Viriato (180 a. C.-139 a. C.) anticipa una figura heroica y al mismo tiempo terrible, cuyo rostro cambiará a lo largo de los siglos pero cuya razón de ser permanecerá inalterable: se trata de la revuelta de la etnia, el rechazo del helenismo en lo que significa de una civilización que se superpone a las culturas indígenas y las ahoga. Eso provocó la contenida admiración de los historiadores Diodoro y Apiano, que le describen como un hombre frugal, austero y disciplinado, además de generoso y sutil en sus comentarios a través de aforismos o cuentos morales. A intervalos cada vez más próximos, a un lado y a otro del Mediterráneo, el gesto de Viriato contra el poder de Roma adquiere un tono a veces religioso, pero siempre altivo y memorable: es el gesto de Judas Macabeo y sus hermanos, es el gesto de los zelotes en tiempos de Cristo, es el gesto de los bagaudas, en suma, el gesto de los desheredados de la tierra que se levantan en armas por lo que ellos creen la justicia del pueblo. Esa revuelta lusitana es una furiosa respuesta al proyecto del círculo de los Escipiones de civilizar el mundo aunque fuera en contra de su voluntad. La cultura romana quiere extirpar la entidad de los indígenas, a los que consideran bárbaros, es decir, iletrados sin formación latina. En su forma más radical pretende incluso que sea un pueblo indígena quien extirpe a otro. Así, parece que las carnicerías más abundantes se produjeron en los momentos de conflicto entre pueblos ibéricos con el decidido apoyo de los romanos.

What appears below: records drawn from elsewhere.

/-- A move of the trigger table or of the dictionary shadows: the region it goes to, when it was named, and the addresses of
its words there (R259). -/
structure Move where
  target : Nat
  since : Nat
  places : List Nat := []
  deriving DecidableEq, Repr, Inhabited

/-- Event memory. -/
structure Mem where
  /-- Words written, by physical address; a word of a filled area that is not listed holds 0. -/
  words : Table (Option MWord) := []
  /-- Areas filled, newest first. -/
  fills : List Area := []
  /-- The words the last read delivered. -/
  out : List FWord := []
  scrubs : Table ScrubPos := []
  /-- The error log, by place in its ring. -/
  log : Table LogRec := []
  /-- Cells in use, by their 20-bit numbers, ascending (R184, R185). -/
  cells : List Nat := []
  /-- Cells of latency buffers in a bank being withdrawn, per region, until the boundary (R259). -/
  held : Table Nat := []
  /-- Regions in use for the trigger table (0) and the shadows (1), 16 for none, and the addresses of their words. -/
  active : Table Nat := []
  places : Table (List Nat) := []
  moves : Table (Option Move) := []
  /-- The bank under self-test (R522). -/
  test : Option Nat := none
  deriving DecidableEq, Repr, Inhabited


/-! ### Event building and output -/

/-- A cell of an arrival chain: data words it holds, and those not yet consumed (R184, R185). -/
structure Cell where
  filled : Nat := 0
  live : Nat := 0
  deriving DecidableEq, Repr, Inhabited

/-- An arrival chain of a port and view: its cells by their 20-bit numbers, and the tail cell (R184). -/
structure Chain where
  cells : Table Cell := []
  tail : Option Nat := none
  deriving DecidableEq, Repr, Inhabited

/-- A piece of a fragment's extent: the cell, the place of its first data word in it, and how many words (R184). -/
structure Ext where
  cell : Nat
  off : Nat
  n : Nat
  deriving DecidableEq, Repr, Inhabited

/-- The receiver's credit of a link and view (R187, R306): the grant, the words charged, and the words whose return
is withheld. -/
structure Credit where
  grant : Nat := 0
  charged : Nat := 0
  debt : Nat := 0
  deriving DecidableEq, Repr, Inhabited

/-- What the builder has decided about a fragment being received. -/
inductive Disp where
  | undecided | drop | file (held : Bool)
  deriving DecidableEq, Repr, Inhabited

/-- A fragment being received on a link for a view (R302): its words as they came, the words charged, where its
words are stored, and the slot and port it is filed for. -/
structure Rx where
  words : List FWord := []
  raw : Bool := false
  charged : Nat := 0
  ext : List Ext := []
  disp : Disp := .undecided
  id : Nat := 0
  port : Nat := 0
  deriving DecidableEq, Repr, Inhabited
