-- ==== Sys2Proof/Machine/Stamp.lean ====
section
/-! DEFINITION. From ring state to ticks: the raw capture, the converter, the bin-edge tables (R103 to R113). -/
namespace Sys2Proof.Machine

/-- A group's state. -/
def grp (p : Part) (g : Nat) : Grp := tget {} p.front.grps g

/-- Set a group's state. -/
def setGrp (g : Nat) (x : Grp) (p : Part) : Part := { p with front := { p.front with grps := tput {} p.front.grps g x } }

/-- Entry r of a bin-edge table; the default table is e[r] = 256 r (R116). -/
def edgeOf (t : List Nat) (r : Nat) : Nat := if t.isEmpty then 256 * r else t.getD r 0

/-- The table that converts a capture latched in a coarse cycle with this base (R113). -/
def tabAt (t : BinTab) (base : Nat) : List Nat := if base < t.start then t.prev else t.edges

/-- The table that converts a capture of a calibration unit: while its completion is the first request pending at the
arbiter, captures from the boundary on wait for the grant, which takes the new table (R113). -/
def unitTab (p : Part) (u : CalUnit) (t : BinTab) (base : Nat) : List Nat :=
  match (arbOf p (.cal u)).head?, p.cal.accepted with
  | some r, some new => if r.kind = .completion ∧ before base p.cal.commitB = false then new else tabAt t base
  | _, _ => tabAt t base

/-- A new table becomes active at a boundary (R113). -/
def BinTab.commit (t : BinTab) (new : List Nat) (b : Nat) : BinTab := { edges := new, prev := t.edges, start := b }

/-- The coarse count modulo 16 and the ring-cycle index at this moment (R104, R105). -/
def c4Now (p : Part) : Nat := p.clk.rp / 8 % 16
def kNow (p : Part) : Nat := p.clk.rp % 8

/-- The base of the latest coarse cycle, not after the current one, whose count modulo 16 is `c4` (R106). -/
def baseOf (p : Part) (c4 : Nat) : Nat := p.clk.bases.getD ((p.clk.rp / 8 + 16 - c4 % 16) % 16) 0

/-- The raw fine code of R103. -/
def rawCode (tap : Nat) (h : Bool) : Nat := 2 * tap + (if h then 1 else 0)

/-- The converter of R106: the stamp of a raw capture, from the bin-edge table, the dither u and the offsets. -/
def convert (base k r u : Nat) (tab : List Nat) (off : Int) : Nat :=
  let w := edgeOf tab (r + 1) - edgeOf tab r
  let f : Int := (edgeOf tab r : Int) + (u * w / 256 : Nat) + off
  (((base + 128 * k : Nat) : Int) + f / 256).toNat % 2 ^ 80

/-- One step of the dither register (R107). -/
def lfsrStep (x : Nat) : Nat :=
  let b := (x ^^^ (x >>> 2) ^^^ (x >>> 3) ^^^ (x >>> 5)) % 2
  x / 2 + b * 2 ^ 15

/-- The dither u of R107: bits [15:8] of the register, or 128 while dither is off. -/
def ditherOf (on : Bool) (x : Nat) : Nat := if on then bits x 15 8 else 128

/-- The offsets of an input: distribution, vendor and trim, in 1/256 tk (R106, R108). -/
def inputOffset (p : Part) (n : Nat) : Int :=
  s20 (rd p 0x20A0 (n / 16 + 1)) + s20 (rd p (0x20B0 + n / 16) (n % 16 + 1)) + s20 (eff p (0x20C0 + n / 16) (n % 16 + 1))

/-- The stamp of a comparator edge captured now (R106). -/
def hitStamp (p : Part) (n tap : Nat) (h : Bool) : Nat :=
  let g := grp p (n / 16)
  let base := baseOf p (c4Now p)
  convert base (kNow p) (rawCode tap h) (ditherOf (eff p 0x2083 5 == 1) g.lfsr)
    (unitTab p (.group (Fin.ofNat 16 (n / 16))) g.tab base) (inputOffset p n)

/-- The dither register of an input's group advances once (R107). -/
def ditherNext (n : Nat) (p : Part) : Part :=
  let g := grp p (n / 16)
  setGrp (n / 16) { g with lfsr := lfsrStep g.lfsr } p

/-- The pins of the auxiliary latch (R131): their offsets are 210Ah.01 to .04. -/
inductive AuxPin where
  | ref | pps | trigIn | trigNb
  deriving DecidableEq, Repr, Inhabited

/-- The sub-entry of 210Ah that holds a pin's offset. -/
def AuxPin.sub : AuxPin → Nat
  | .ref => 1
  | .pps => 2
  | .trigIn => 3
  | .trigNb => 4

/-- The stamp of a pin edge on the auxiliary latch captured now: no trim, and the dither u is 128 (R131). -/
def auxStamp (p : Part) (pin : AuxPin) (tap : Nat) (h : Bool) : Nat :=
  let base := baseOf p (c4Now p)
  convert base (kNow p) (rawCode tap h) 128 (unitTab p .aux p.cal.aux base) (s20 (rd p 0x210A 5) + s20 (rd p 0x210A pin.sub))

/-- The bin-edge table of a lane quad's latch (R343). -/
def quadTab (p : Part) (q : Nat) : BinTab := tget {} p.cal.quads q

/-! ### Source events of the interval unit (R131) -/

/-- The era of a capture stamped `x` that has just been converted: a forward step applied since lies after it. -/
def eraOf : List (Nat × Int × Nat) → (era x : Nat) → Nat
  | s :: l, era, x => if 0 < s.2.1 ∧ before x s.1 = true then eraOf l (era - 1) x else era
  | [], era, _ => era

/-- A stamped event of a source of the measurement in progress is on its way to the interval unit (R131, R136). -/
def ivArrive (code stamp flags : Nat) (p : Part) : Part :=
  if rd p 0x2102 1 = 1 ∧ (p.iv.src = code ∨ p.iv.dst = code) then
    { p with iv := { p.iv with inbox := p.iv.inbox ++ [(code, { stamp, flags, era := eraOf p.clk.steps p.clk.era stamp })] } }
  else p

/-- The code of an edge of a pin source (R130). -/
def pinCode (pin : AuxPin) (rising : Bool) : Nat :=
  (match pin with | .ref => 0x20000 | .pps => 0x30000 | .trigIn => 0x40000 | .trigNb => 0x50000) + (if rising then 32 else 0)

/-- An edge of a pin on the auxiliary latch, on its way to the interval unit (R131). -/
def pinArrive (pin : AuxPin) (rising : Bool) (stamp : Nat) (p : Part) : Part := ivArrive (pinCode pin rising) stamp 0 p

/-! ### Histograms and tables (R111, R112) -/

/-- Round to nearest, halves up (R111). -/
def roundUpHalf (a b : Nat) : Nat := (2 * a + b) / (2 * b)

/-- The new table from the counts, with running sum `acc` and `k` codes to go (R111). -/
def tableFrom (hist : Table Nat) (n : Nat) : (k r acc : Nat) → List Nat
  | 0, _, acc => [roundUpHalf (32768 * acc) n]
  | k + 1, r, acc => roundUpHalf (32768 * acc) n :: tableFrom hist n k (r + 1) (acc + tget 0 hist r)

/-- The new table of a histogram of N hits: e[0] to e[128] (R111). -/
def newTable (hist : Table Nat) (n : Nat) : List Nat := tableFrom hist n 128 0 0

/-- Whether every width lies between 64 and 448 (R112). -/
def widthsOk : List Nat → Bool
  | a :: b :: t => decide (64 ≤ b - a ∧ b - a ≤ 448) && widthsOk (b :: t)
  | _ => true

/-- The largest deviation of a width from 256 (2087h). -/
def largestDev : List Nat → Nat
  | a :: b :: t => max (Int.natAbs (((b : Int) - a) - 256)) (largestDev (b :: t))
  | _ => 0

end Sys2Proof.Machine
end

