-- ==== Sys2Proof/Machine/Session.lean ====
section
/-! DEFINITION. Sessions and key slots: opening, proving, closing, and keys (R433, R459 to R463, R467, R472). -/
namespace Sys2Proof.Machine

/-! ### Transfers of a session (R431 to R433, R443) -/

/-- An entry of a session's instance of 1420h. -/
def instOf (p : Part) (i sub : Nat) : Nat := tget 0 p.svc.inst (8 * i + sub)
def setInst (i sub v : Nat) (p : Part) : Part := { p with svc := { p.svc with inst := tput 0 p.svc.inst (8 * i + sub) v } }
def transferOf (p : Part) (i : Nat) : Option Transfer := tget none p.svc.transfers i
def setTransfer (i : Nat) (t : Option Transfer) (p : Part) : Part :=
  { p with svc := { p.svc with transfers := tput none p.svc.transfers i t } }
def setSnap (i : Nat) (s : Option Snapshot) (p : Part) : Part := { p with svc := { p.svc with snaps := tput none p.svc.snaps i s } }

/-- The session whose instance a request uses; a command that names no session uses the instance of session 0. -/
def instanceOf (rq : Rq) : Nat := match rq.sess with | some i => i % 8 | none => 0

/-- A transfer ends with a status and a cause. -/
def transferEnd (i st cause : Nat) (p : Part) : Part := setInst i 3 cause (setInst i 2 st (setTransfer i none p))

/-- The operation of a session's transfer. -/
def transferOp (i : Nat) : OpId := .transfer (Fin.ofNat 8 i)

/-- A transfer that runs fails: its failure request is raised (R70, R433). -/
def transferFail (i cause : Nat) (p : Part) : Part :=
  if instOf p i 2 = 1 ∧ unsettled p (transferOp i) = true then raiseFailure (transferOp i) cause p else p

/-- A session's instances are at their defaults (R430, R432). -/
def freshInstance (i : Nat) (p : Part) : Part :=
  let p := { p with svc := { p.svc with windows := tdel p.svc.windows i } }
  setSnap i none (setTransfer i none (forEach [1, 2, 3, 4, 5] (fun s q => setInst i s 0 q) p))

/-! ### Closing (R467) -/

/-- The entries of a session that is closed. -/
def sessionClear (i : Nat) (p : Part) : Part :=
  wr (0x1320 + i) 6 0 (wr (0x1320 + i) 5 0 (wr (0x1320 + i) 4 0 (wr (0x1320 + i) 3 0 (wr (0x1320 + i) 2 0xFF (wr (0x1320 + i) 1 0 p)))))

/-- A session closes: its transfer fails with cause 1; a request in processing is still answered (R467). -/
def closeSession (i : Nat) (p : Part) : Part :=
  if sessSt p i = 0 then p
  else
    let x := session p i
    let p := setSnap i none (onlyIf (sessSt p i == 2) (transferFail i 1) p)
    setSession i (if x.busy.isSome then x else {}) (sessionClear i p)

/-- Every session closes. -/
def closeAllSessions (p : Part) : Part := forEach (List.range 8) closeSession p

/-- SESSION_IDLE_TIMEOUT (R467). -/
def sessionIdle (i : Nat) (p : Part) : Part :=
  if sessSt p i = 2 then
    let p := advanceRp ((session p i).since + rd p 0x1300 3 * secRp) p
    closeSession i (bump 0x1330 6 p)
  else p

def execSessionIdleTimeout (i : Fin 8) (s : State) : Outcome := runCtl (sessionIdle i.val) s

/-- SESSION_CLOSE_WRITE (R467): a write of a session id to 1330h.01. -/
def execSessionCloseWrite (rq : Rq) (i : Fin 8) (s : State) : Outcome :=
  runCtl (ownWrite rq 0x1330 1 i.val fun _ => closeSession i.val) s

/-! ### Opening (R461 to R463) -/

/-- The class of a key slot. -/
def slotClass (p : Part) (s : Nat) : Nat := rd p (0x1310 + s) 3

/-- A session may be allotted: closed, with no request of an earlier holder in processing and no end of its transfer
waiting for its grant. -/
def sessionFree (p : Part) (i : Nat) : Bool :=
  sessSt p i == 0 && (session p i).busy.isNone && (arbOf p (transferOp i)).isEmpty

/-- Classes of the reserve mask, other than one, that hold no open session (R462). -/
def reserved (p : Part) (c : Nat) : Nat :=
  ((List.range 8).filter fun d => decide (1 ≤ d) && bit (rd p 0x1300 4) d && d != c &&
    !((List.range 8).any fun i => sessSt p i == 2 && rd p (0x1320 + i) 3 == d)).length

/-- Why an OPEN is refused; 0 where it is not (R462). -/
def openStatus (p : Part) (s : Nat) : Nat :=
  let free := ((List.range 8).filter (sessionFree p)).length
  if 8 ≤ s ∨ rd p (0x1310 + s) 4 ≠ 1 then 4
  else if (tget none p.svc.locked s).isSome then 6
  else if free = 0 ∨ free - 1 < reserved p (slotClass p s) then 5
  else 0

/-- What the proofs of an opening are made over (R461). -/
def openMessage (p : Part) (s i : Nat) (nh np : List Nat) : List Nat := toOctets 8 (ownSerial p) ++ [s, i] ++ nh ++ np

/-- An OPEN is taken: the lowest free session is challenged with a fresh nonce, or the OPEN is refused (R461, R462). -/
def openTaken (o : Origin) (s : Nat) (nh : List Nat) (p : Part) : Part :=
  let st := openStatus p s
  if st ≠ 0 then sessionError o st 0 (bump 0x1330 3 p)
  else match (List.range 8).find? (sessionFree p) with
    | some i =>
      let (v, p) := drawFree p
      let np := toOctets 16 (v % 2 ^ 128)
      let c := slotClass p s
      let p := setSession i { origin := o, nh, np, since := p.clk.rp } p
      let p := wr (0x1320 + i) 4 o.host (wr (0x1320 + i) 3 c (wr (0x1320 + i) 2 s (wr (0x1320 + i) 1 1 p)))
      answer { o with sess := i } kChallenge ([s, i, c] ++ np) p
    | none => p

/-- An OPEN arrives: it waits its turn with the other requests (R462). -/
def openIn (o : Origin) (s : Nat) (nh : List Nat) (p : Part) : Part :=
  if p.pow.phase = .powerFail then p
  else if svcBusy p then enqueue { rq := { cls := 0 }, idx := s, sub := 0, op := .openSlot nh o, since := p.clk.rp } p
  else openTaken o s nh p

/-- OPEN (R461). -/
def execOpen (o : Origin) (slot : Nat) (nonce : List Nat) (s : State) : Outcome :=
  runCtl (openIn o slot ((nonce.map (· % 256)).take 16)) s

/-- A proof against a slot fails: it is counted, and the fourth in 10 s locks the slot (R461, R463). -/
def proofFailed (s : Nat) (p : Part) : Part :=
  let p := bump (0x1310 + s) 5 p
  let recent := (p.clk.rp :: (tget [] p.svc.badProofs s).filter fun t => decide (p.clk.rp < t + 10 * secRp)).take 4
  if 4 ≤ recent.length then
    bump (0x1310 + s) 6 { p with svc := { p.svc with badProofs := tput [] p.svc.badProofs s [], locked := tput none p.svc.locked s (some p.clk.rp) } }
  else { p with svc := { p.svc with badProofs := tput [] p.svc.badProofs s recent } }

/-- A PROVE is checked: the session opens, or it returns to closed (R461). DESIGN CHOICE (log 115): a PROVE that names another slot
than the OPEN finds no challenge, status 1. -/
def proveIn (o : Origin) (s i : Nat) (proof : List Nat) (p : Part) : Part :=
  if p.pow.phase = .powerFail then p
  else if sessSt p i ≠ 1 ∨ rd p (0x1320 + i) 2 ≠ s then sessionError o 1 0 p
  else
    let x := session p i
    let m := openMessage p s i x.nh x.np
    let k := slotKey p s
    if proof = hmac k (strOpen ++ m) then
      let p := freshInstance i (setSession i { x with origin := o, key := hmac k (strSkey ++ m), since := p.clk.rp, busy := none, last := [] } p)
      let p := bump 0x1330 2 (wr (0x1320 + i) 6 (now p) (wr (0x1320 + i) 5 0 (wr (0x1320 + i) 1 2 p)))
      answer { o with sess := i } kOpened (s :: hmac k (strAcpt ++ m)) p
    else sessionError o 2 0 (proofFailed s (setSession i {} (sessionClear i p)))

/-- PROVE (R461). -/
def execProve (o : Origin) (slot : Nat) (i : Fin 8) (proof : List Nat) (s : State) : Outcome :=
  runCtl (proveIn o slot i.val (proof.map (· % 256))) s

/-- CHALLENGE_TIMEOUT (R461): no PROVE in 1 s. -/
def challengeTimeout (i : Nat) (p : Part) : Part :=
  if sessSt p i = 1 then
    let p := advanceRp ((session p i).since + secRp) p
    setSession i {} (sessionClear i p)
  else p

def execChallengeTimeout (i : Fin 8) (s : State) : Outcome := runCtl (challengeTimeout i.val) s

/-- LOCKOUT_END (R463): 10 s after the lockout. -/
def lockoutEnd (s : Nat) (p : Part) : Part :=
  match tget none p.svc.locked s with
  | some t =>
    let p := advanceRp (t + 10 * secRp) p
    { p with svc := { p.svc with locked := tput none p.svc.locked s none } }
  | none => p

def execLockoutEnd (slot : Fin 8) (s : State) : Outcome := runCtl (lockoutEnd slot.val) s

/-! ### Keys (R460) -/

/-- The key as it is stored: the written value without its wrapping under the writing session's key. -/
def unwrapped (p : Part) (rq : Rq) (v : Nat) : Nat :=
  match rq.sess with
  | some i => if v < 2 ^ 256 then v ^^^ ofOctets (hmac (session p i).key (strWrap ++ toOctets 3 rq.seq)) else v
  | none => v

/-- A key has been written: the slot's state follows, and its sessions close (R460). -/
def keyWritten (s : Nat) (p : Part) : Part :=
  let p := wr (0x1310 + s) 4 (if rd p (0x1310 + s) 1 = 0 then 2 else 1) p
  let p := wr 0 7 ((List.range 8).filter fun j => rd p (0x1310 + j) 4 == 1).length p
  forEach (List.range 8) (fun i q => if sessSt q i = 2 ∧ rd q (0x1320 + i) 2 = s then closeSession i q else q) p

/-- A write of a key: one that waits its turn waits as it was written, and is unwrapped when it is taken (R415, R460). -/
def keyWrite (rq : Rq) (slot value : Nat) (p : Part) : Part :=
  if p.pow.phase = .powerFail then p
  else if svcBusy p || journalState p == 1 then enqueue { rq, idx := 0x1310 + slot, sub := 1, op := .write value, since := p.clk.rp } p
  else ownWrite rq (0x1310 + slot) 1 (unwrapped p rq value) (fun _ => keyWritten slot) p

/-- KEY_WRITE (R460). -/
def execKeyWrite (rq : Rq) (slot : Fin 8) (value : Nat) (s : State) : Outcome := runCtl (keyWrite rq slot.val value) s

end Sys2Proof.Machine
end

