-- ==== Sys2Proof/Machine/Service.lean ====
section
/-! DEFINITION. What the dictionary returns: values of entries, descriptors, and the values of DOMAIN entries (R409, R410,
R414, R428 to R431, R443). -/
namespace Sys2Proof.Machine

/-! ### Values (R410, R443) -/

/-- ASCII octets of the strings of 0000h. -/
def strVendor : List Nat := [0x41, 0x70, 0x71, 0x75, 0x69, 0x6E, 0x20, 0x44, 0x65, 0x76, 0x69, 0x63, 0x65, 0x73]
def strFamily : List Nat := [0x55, 0x6C, 0x69, 0x65, 0x72, 0x61, 0x65, 0x73, 0x68]

/-- The ordering code as built (R18, R19): ULR256-A-BT, ULR256-H-BT, or ULR256-H-BL for a lot of grade H with its reports. -/
def strOrder (p : Part) : List Nat :=
  let h := rd p 0 4 = 1
  [0x55, 0x4C, 0x52, 0x32, 0x35, 0x36, 0x2D, if h then 0x48 else 0x41, 0x2D, 0x42, if h ∧ p.pow.lot = true then 0x4C else 0x54]

/-- The words of a STR value. -/
def strWords (os : List Nat) : List Nat := os.length :: pairWords os

/-- The comparators of a group and threshold that are closed now (2040h + g.05 to .08): as the stage has left them, and then as the
boundaries that have passed and that the stage has not reached ask (R96). -/
def closedMap (p : Part) (g t : Nat) : Nat :=
  let stage := (List.range 16).foldl (fun a i => if (comp p (16 * g + i) t).closed then setBit a i else a) 0
  p.front.acts.foldl (fun m a =>
    let m := if a.off.contains g then 0 else m
    match a.maps.find? fun e => e.1 == 4 * g + t with | some e => e.2 % 2 ^ 16 | none => m) stage

/-- The standing of a port (4050h + p.01): out of SERVICE, in SERVICE, isolated, the local front end, or the upper port of a bonded
pair or a companion port, which stands under another (R26, R210, R212, R219). -/
def portStanding (p : Part) (k : Nat) : Nat :=
  if k = 15 ∧ localOn p = true then 3
  else if upperBonded p k || (link p k).companion.isSome then 4
  else if isolated p k then 2
  else if inService p k then 1 else 0

/-- ms left before a session times out. -/
def idleLeft (p : Part) (i : Nat) : Nat :=
  if sessSt p i = 2 then ((session p i).since + rd p 0x1300 3 * secRp - p.clk.rp) / msRp else 0

/-- The standing of a bus position (R451, R455). -/
def positionStanding (p : Part) (n : Nat) : Nat :=
  let x := tget {} p.svc.bus.polls n
  if !isBough p || !bit (rd p 0x1300 1) n then 0
  else if p.svc.bus.relays.any fun e => e.origin.ser && e.serial == rd p (0x5100 + n) 7 && e.serial != 0 then 3
  else if 3 ≤ x.miss then 2
  else if x.last.isSome then 1 else 0
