/-- R86 to R88: a recorded leading edge enters its edge buffer 1,024 tk after it occurs if two entries are free, with MRG also where a pulse was lost just before it, and its MRG and
NEAR are counted then; otherwise its pulse is dropped and adds 2 to 2050h for its group. A trailing edge enters it with the MRG of its pulse, unless its leading edge was dropped. The interval
unit takes the edge where it is a source of the measurement in progress (R131), and nothing else changes. R89: a group's collector takes an edge whose stamp none of the edges at the heads of its buffers is below, if its FIFO and derandomiser have room; with no edge held
it sends a time mark that states a time below which none is to come. R51, R91 and R119: once every enabled group has passed it, the record or marker that waits with the earliest stamp is released: it
leaves its stream and is the last one released, 98,304 tk or more after its stamp. A marker is counted in 20D0h.06 where it carries REFL. -/
def Obligations.RecordsReachTheEngine : Prop :=
  (∀ (s : State) (n : Fin 256) (t : Fin 4) (e : Edge) (r : List Edge) (c : Comp), live s.part → comp s.part n t = c → c.pend = e :: r →
    (e.lead = true → c.buf.length ≤ 6 →
      ∃ q, exec (.edgeBufferEntry n t) s = .next { s with part := q } ∧
        q = { s.part with clk := (advanceTo (e.stamp + 1024) s.part).clk, dict := q.dict, front := q.front, iv := q.iv } ∧
        (∃ tp, comp q n t = { c with pend := r, pulseMrg := e.mrg || c.lost, dropping := false, lost := false, buf := c.buf ++ [{ e with tp := tp, mrg := e.mrg || c.lost }] }) ∧
        rd q 0x2051 (n / 16 + 1) = (if e.mrg || c.lost then satInc (rd s.part 0x2051 (n / 16 + 1)) else rd s.part 0x2051 (n / 16 + 1)) ∧
        rd q 0x2052 (n / 16 + 1) = (if e.near then satInc (rd s.part 0x2052 (n / 16 + 1)) else rd s.part 0x2052 (n / 16 + 1)) ∧
        otherEntries [(0x2051, n / 16 + 1), (0x2052, n / 16 + 1)] s.part q ∧ (rd s.part 0x2102 1 ≠ 1 → q.iv = s.part.iv)) ∧
    (e.lead = true → 6 < c.buf.length →
      ∃ q, exec (.edgeBufferEntry n t) s = .next { s with part := q } ∧
        q = { s.part with clk := (advanceTo (e.stamp + 1024) s.part).clk, dict := q.dict, front := q.front, iv := q.iv } ∧
        comp q n t = { c with pend := r, pulseMrg := e.mrg || c.lost, dropping := true, lost := true } ∧
        rd q 0x2050 (n / 16 + 1) = satAdd (rd s.part 0x2050 (n / 16 + 1)) 2 ∧
        otherEntries [(0x2050, n / 16 + 1)] s.part q) ∧
    (e.lead = false →
      ∃ q, exec (.edgeBufferEntry n t) s = .next { s with part := q } ∧
        q = { s.part with clk := (advanceTo (e.stamp + 1024) s.part).clk, front := q.front, iv := q.iv } ∧
        (c.dropping = true → comp q n t = { c with pend := r, dropping := false }) ∧
        (c.dropping = false → ∃ tp, comp q n t = { c with pend := r, buf := c.buf ++ [{ e with tp := tp, mrg := c.pulseMrg }] }))) ∧
  (∀ (s : State) (g : Fin 16), live s.part → (grp s.part g).stream.length < streamDepth → islandStopped s.part 1 = false →
    (∀ e, oldestBuffered s.part g = some e →
      (∀ x ∈ groupComps g, ∀ f, (comp s.part x.1 x.2).buf.head? = some f → e.stamp ≤ f.stamp) ∧
      exec (.collectorTake g) s = .next { s with part := setGrp g { grp s.part g with stream := (grp s.part g).stream ++ [.edge e] } (setComp e.n e.t { comp s.part e.n e.t with buf := (comp s.part e.n e.t).buf.tail } s.part) }) ∧
    (oldestBuffered s.part g = none → groupOn s.part g = true →
      exec (.collectorTimeMark g) s = .next { s with part := setGrp g { grp s.part g with stream := (grp s.part g).stream ++ [.mark (markTime s.part g)] } s.part } ∧
      markTime s.part g ≤ now s.part - 1024 ∧
      ∀ x ∈ groupComps g, ∀ f, (comp s.part x.1 x.2).pend.head? = some f → markTime s.part g ≤ f.stamp)) ∧
  (∀ (s : State) (hop0 hop1 : Tag) (eng : List (Tag × Tag)) (p : Part) (x : Next), live s.part → p = stageReady s.part → nextOf p = some x →
    (∀ g, g < 16 → groupPassed p g x.stamp = true) →
    ∃ q, exec (.shutterStageRelease hop0 hop1 eng) s = .next { s with part := q } ∧
      q.hk = s.part.hk ∧ q.tim = s.part.tim ∧ q.upd = s.part.upd ∧ q.lanes = s.part.lanes ∧ q.cal = s.part.cal ∧ q.iv = s.part.iv ∧
      q.clk = (advanceTo (x.stamp + 98304) p).clk ∧ q.front.released = x.stamp ∧
      (∀ m, p.front.markers.head? = some m → x.stamp ≤ m.stamp) ∧ (∀ g, g < 16 → ∀ e, headEdge p g = some e → x.stamp ≤ e.stamp) ∧
      (∀ m, x = .marker m → q.front.markers = p.front.markers.tail ∧
        rd q 0x20D0 6 = (if spansHold p.front.refl m.stamp then satInc (rd s.part 0x20D0 6) else rd s.part 0x20D0 6)) ∧
      (∀ e, x = .edge e → (grp q (e.n / 16)).stream = (grp p (e.n / 16)).stream.tail))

La batalla de Beja, en el actual Alentejo portugués, en el 145 a. C. fue terrible para los romanos. Tras varios minutos de mortíferas descargas que habían segado varias oleadas de guerreros lusitanos, el grueso de la legión del general Fabio Emiliano, compuesta por infantes y tropas auxiliares de caballería de las tribus iberas amigas, quedó rodeada. Por desgracia para Emiliano, los legionarios no habían formado en cuadro, sino que se habían dispersado a lo largo de los riscos en una delgada línea y lanzaban sus jabalinas sin atender a las órdenes. El altivo general, como todos los comandantes romanos, había subestimado gravemente el tamaño de las tropas lusitanas. Pagó con su vida y la de sus tropas aquella estupidez táctica. Decenas de lusitanos, en efecto, rompieron con facilidad sus líneas, acuchillaron a sus hombres o los pusieron en fuga, y pronto estuvieron entre los carromatos y sin ninguna posibilidad de replegarse para un ulterior despliegue. Tras la humillante derrota de Beja, Roma por fin captó el significado militar del «guerrillero» Viriato, pero se negó a reconocer la potencia que se anunciaba en el mestizaje entre el desheredado y el insurgente. Y a este motivo se debió el desastroso curso de la campaña emprendida por el general Serviliano Cepión, que cayó con sus hombres en una emboscada en Sierra Morena. El general se salvó de la muerte en un gesto de Viriato difícil de entender, a no ser que se tenga en cuenta el deseo de alcanzar un acuerdo duradero con la potencia invasora.

Los guerreros lusitanos ganaban batalla tras batalla pero iban perdiendo hombres irreemplazables, mientras que los romanos conseguían en poco tiempo nuevas legiones para seguir la lucha. Era una situación desigual. Con el paso del tiempo Viriato fue consciente de que cualquier victoria suya traía consigo la llegada de otra oleada de legionarios que, con el pretexto de una revancha, consolidaban los cimientos de una ulterior conquista. Los sacrificios humanos, las decapitaciones, el asesinato de prisioneros, la idolatría, la poligamia y la ausencia de leyes escritas eran citados de forma asidua por los generales romanos en el Senado para obtener nuevos recursos y nuevas tropas. El resultado de ese cambio de actitud fue la conversión de Viriato en «amigo de Roma», es decir, en un hombre capaz de aceptar la civilización que se le proponía. El Senado rechazó la idea de un pacto con el indígena, el «guerrillero». Planeó su muerte por medio de la intriga, elemento imprescindible de la política, que diría Aristóteles. Marco Pompilio Lenas se acercó a tres hombres de confianza de Viriato, llamados Áudax, Ditalco y Minurus, y los sobornó: ellos constituyen la imagen más duradera de la traición y por lo tanto de la más hedionda moral, convertidos en los asesinos de Viriato, el héroe de la insurgencia, el comandante guerrillero. Al ir en busca de su recompensa, Pompilio dijo la famosa frase: «Roma no paga a traidores».

No la muerte, sino la añoranza del héroe, encuentra su resonancia más trágica en las Guerras ibéricas de Apiano. En ellas, asistimos a la descripción de un hombre singular, «el que más dotes de mando había tenido entre los bárbaros», y a la imagen de un guerrero valiente, justo en el reparto del botín, entusiasta de la independencia de su pueblo. Una leyenda.